New Simple Limbal Epithelial Transplantation Method Promising in Ocular Burns

Christopher J. Rapuano, MD


July 21, 2016


The corneal epithelium is produced by the stem cells located deep in the palisades of Vogt at the limbus. When this limbal tissue is damaged, it either results in the corneal epithelium failing to heal, in turn causing a persistent epithelial defect, or in the conjunctival epithelium growing over the cornea. The conjunctival epithelium, however, is not as smooth as the corneal epithelium, resulting in reduced vision and a risk for corneal vascularization.

Fortunately, limbal stem cells can be transplanted, thereby normalizing the corneal surface. One of the techniques for limbal stem cell transplantation is to remove a small amount of limbal stem cells from the normal fellow eye and, in a specialized clinical laboratory, induce the cells to greatly increase their number. At a later date, these additional limbal stem cells are transplanted to the damaged recipient eye. Although this technique is successful, it is expensive and time-consuming and has significant regulatory restrictions in many countries, including the United States.

The authors note in their discussion that they see approximately 100 new cases of severe ocular burns every year, which seems extremely high to me.

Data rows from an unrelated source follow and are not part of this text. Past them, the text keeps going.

-- ==== Sys2Proof/Laws/OnlyQueue.lean ====
section
/-! SUPPORT. Footprints of the operations of Machine/Queue.lean: the parts of the state each may change. -/
namespace Sys2Proof.Machine

theorem postCq_only {ps : List Part} (hl : Part.le [.opq, .chan] ps = true) {s0_ : State} {c : Nat} {e : CqEntry} {s : State} (h : Only ps s0_ s) :
    Only ps s0_ (postCq c e s) := by
  unfold postCq
  try dsimp only
  repeat' first
    | (with_reducible assumption)
    | (with_reducible apply setOp_only (within rfl hl))
    | (with_reducible apply updChan_only (within rfl hl))
    | (with_reducible apply Only.ite)
    | (with_reducible apply Only.ite2)
    | split
    | dsimp only

theorem result_only {ps : List Part} (hl : Part.le [.opq, .chan] ps = true) {s0_ : State} {c : Nat} {e : CqEntry} {s : State} (h : Only ps s0_ s) :
    Only ps s0_ (result c e s) := by
  unfold result
  try dsimp only
  repeat' first
    | (with_reducible assumption)
    | (with_reducible apply postCq_only (within rfl hl))
    | (with_reducible apply setOp_only (within rfl hl))
    | (with_reducible apply updChan_only (within rfl hl))
    | (with_reducible apply Only.ite)
    | (with_reducible apply Only.ite2)
    | split
    | dsimp only

theorem finishOp_only {ps : List Part} (hl : Part.le [.opq, .chan] ps = true) {s0_ : State} {c : Nat} {i : Nat} {r : OpResult} {s : State} (h : Only ps s0_ s) :
    Only ps s0_ (finishOp c i r s) := by
  unfold finishOp
  try dsimp only
  repeat' first
    | (with_reducible assumption)
    | (with_reducible apply result_only (within rfl hl))
    | (with_reducible apply Only.ite)
    | (with_reducible apply Only.ite2)
    | split
    | dsimp only

theorem abortBefore_only {ps : List Part} (hl : Part.le [.opq, .chan] ps = true) {s0_ : State} {c : Nat} {k : Nat} {order : Nat} {s : State} (h : Only ps s0_ s) :
    Only ps s0_ (abortBefore c k order s) := by
  unfold abortBefore
  try dsimp only
  repeat' first
    | (with_reducible assumption)
    | (with_reducible apply finishOp_only (within rfl hl))
    | (with_reducible apply forEach_only)
    | (with_reducible intro _)
    | dsimp only

theorem abortOps_only {ps : List Part} (hl : Part.le [.opq, .chan] ps = true) {s0_ : State} {c : Nat} {k : Nat} {s : State} (h : Only ps s0_ s) :
    Only ps s0_ (abortOps c k s) := by
  unfold abortOps
  try dsimp only
  repeat' first
    | (with_reducible assumption)
    | (with_reducible apply abortBefore_only (within rfl hl))

theorem putOp_only {ps : List Part} (hl : Part.le [.opq, .chan] ps = true) {s0_ : State} {c : Nat} {i : Nat} {e : OpEntry} {s : State} (h : Only ps s0_ s) :
    Only ps s0_ (putOp c i e s) := by
  unfold putOp
  try dsimp only
  repeat' first
    | (with_reducible assumption)
    | (with_reducible apply setOp_only (within rfl hl))
    | (with_reducible apply updChan_only (within rfl hl))

theorem enterOp_only {ps : List Part} (hl : Part.le [.opq, .chan, .fresh] ps = true) {s0_ : State} {c : Nat} {e : OpEntry} {s : State} (h : Only ps s0_ s) :
    Only ps s0_ (enterOp c e s).2 := by
  unfold enterOp
  try dsimp only
  repeat' first
    | (with_reducible assumption)
    | (with_reducible apply pick_only (within rfl hl))
    | (with_reducible apply putOp_only (within rfl hl))

theorem createHrOff_only {ps : List Part} (hl : Part.le [.hub, .opq, .chan, .fresh] ps = true) {s0_ : State} {c : Nat} {k : Nat} {s : State} (h : Only ps s0_ s) :
    Only ps s0_ (createHrOff c k s) := by
  unfold createHrOff
  try dsimp only
  repeat' first
    | (with_reducible assumption)
    | (with_reducible apply abortBefore_only (within rfl hl))
    | (with_reducible apply enterOp_only (within rfl hl))
    | (with_reducible apply updHub_only (within rfl hl))
    | (with_reducible apply Only.ite)
    | (with_reducible apply Only.ite2)

theorem queueXfer_only {ps : List Part} (hl : Part.le [.hub, .opq, .chan, .fresh] ps = true) {s0_ : State} {c : Nat} {k : Nat} {s : State} (h : Only ps s0_ s) :
    Only ps s0_ (queueXfer c k s) := by
  unfold queueXfer
  try dsimp only
  repeat' first
    | (with_reducible assumption)
    | (with_reducible apply enterOp_only (within rfl hl))
    | (with_reducible apply updHub_only (within rfl hl))
    | (with_reducible apply Only.ite)
    | (with_reducible apply Only.ite2)

theorem serveMarks_only {ps : List Part} (hl : Part.le [.hub, .opq, .chan, .fresh] ps = true) {s0_ : State} {c : Nat} {s : State} (h : Only ps s0_ s) :
    Only ps s0_ (serveMarks c s) := by
  unfold serveMarks
  try dsimp only
  repeat' first
    | (with_reducible assumption)
    | (with_reducible apply createHrOff_only (within rfl hl))
    | (with_reducible apply queueXfer_only (within rfl hl))
    | (with_reducible apply forEach_only)
    | (with_reducible intro _)
    | dsimp only

theorem stopDeadline_only {ps : List Part} (hl : Part.le [.hub] ps = true) {s0_ : State} {p : Nat} {s : State} (h : Only ps s0_ s) :
    Only ps s0_ (stopDeadline p s) := by
  unfold stopDeadline
  try dsimp only
  repeat' first
    | (with_reducible assumption)
    | (with_reducible apply updHub_only (within rfl hl))

theorem stepToOp_only {ps : List Part} (hl : Part.le [.opq, .chan] ps = true) {s0_ : State} {c : Nat} {i : Nat} {s : State} (h : Only ps s0_ s) :
    Only ps s0_ (stepToOp c i s) := by
  unfold stepToOp
  try dsimp only
  repeat' first
    | (with_reducible assumption)
    | (with_reducible apply result_only (within rfl hl))
    | (with_reducible apply setOp_only (within rfl hl))
    | (with_reducible apply Only.ite)
    | (with_reducible apply Only.ite2)
    | split
    | dsimp only

theorem cancelReleased_only {ps : List Part} (hl : Part.le [.opq, .chan] ps = true) {s0_ : State} {c : Nat} {k : Nat} {s : State} (h : Only ps s0_ s) :
    Only ps s0_ (cancelReleased c k s) := by
  unfold cancelReleased
  try dsimp only
  repeat' first
    | (with_reducible assumption)
    | (with_reducible apply finishOp_only (within rfl hl))
    | (with_reducible apply forEach_only)
    | (with_reducible intro _)
    | dsimp only

theorem endHold_only {ps : List Part} (hl : Part.le [.hub] ps = true) {s0_ : State} {p : Nat} {s : State} (h : Only ps s0_ s) :
    Only ps s0_ (endHold p s) := by
  unfold endHold
  try dsimp only
  repeat' first
    | (with_reducible assumption)
    | (with_reducible apply updHub_only (within rfl hl))

theorem endOp_only {ps : List Part} (hl : Part.le [.hub, .opq, .chan, .fresh] ps = true) {s0_ : State} {c : Nat} {i : Nat} {r : OpResult} {s : State} (h : Only ps s0_ s) :
    Only ps s0_ (endOp c i r s) := by
  unfold endOp
  try dsimp only
  repeat' first
    | (with_reducible assumption)
    | (with_reducible apply finishOp_only (within rfl hl))
    | (with_reducible apply queueXfer_only (within rfl hl))
    | (with_reducible apply Only.ite)
    | (with_reducible apply Only.ite2)
    | split
    | dsimp only

theorem postWaiting_only {ps : List Part} (hl : Part.le [.opq, .chan] ps = true) {s0_ : State} {c : Nat} {s : State} (h : Only ps s0_ s) :
    Only ps s0_ (postWaiting c s) := by
  unfold postWaiting
  try dsimp only
  repeat' first
    | (with_reducible assumption)
    | (with_reducible apply postCq_only (within rfl hl))
    | (with_reducible apply updChan_only (within rfl hl))
    | (with_reducible apply Only.ite)
    | (with_reducible apply Only.ite2)
    | split
    | dsimp only

end Sys2Proof.Machine
end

However, they operate out of a tertiary eye care center in India, a country with a huge population and a large number of industrial and domestic accidents. Of note, the most common cause of LSCD in children in this study was accidental "edible lime-related trauma." Compared with adults, children in the study had more alkali injuries (although they had a similar numbers of acid injuries) and more severe symblepharon.

The study authors had performed over 1000 of the ex vivo cultivated limbal epithelial transplants when they developed their SLET technique in 2010. SLET is a relatively rapid single procedure (albeit on both eyes) that does not involve maintaining a clinical-grade laboratory.

The success of SLET has surprised many ophthalmologists, because it essentially refuted the long-standing belief that you needed a minimum of approximately 3-6 clock-hours of limbal stem cells to repopulate an entire cornea. With the SLET procedure used in this study, transplanting 1 clock-hour of limbal stem cell tissue resulted in complete corneal re-epithelialization in approximately 75% of eyes. It is unknown whether a larger limbal piece (perhaps 2 clock-hours) might yield even better outcomes.

The relatively long-term results presented in this article are impressive. As mentioned earlier, the authors found acid injury, severe symblepharon, SLET combined with keratoplasty, and postoperative loss of SLET transplants to be risk factors for failure. They note that if symblepharon and severe corneal thinning were treated before or during the SLET procedure, the success rate might improve.

At a recent meeting, I heard about a modification of this technique in which the SLET grafts are covered with a second amniotic membrane tissue instead of a bandage soft contact lens in an attempt to minimize (ideally to the point of elimination) the loss of SLET grafts postoperatively. The SLET grafts reportedly remained in position and re-epithelialized the cornea without difficulty between the two amniotic membrane tissues. Another pearl I heard was to place the small SLET grafts outside the central cornea, because when they heal they do so with small corneal opacities, which are better kept outside the visual axis.

Although most of us don't see many patients with unilateral LSCD, we should consider performing SLET when we do. I know I will.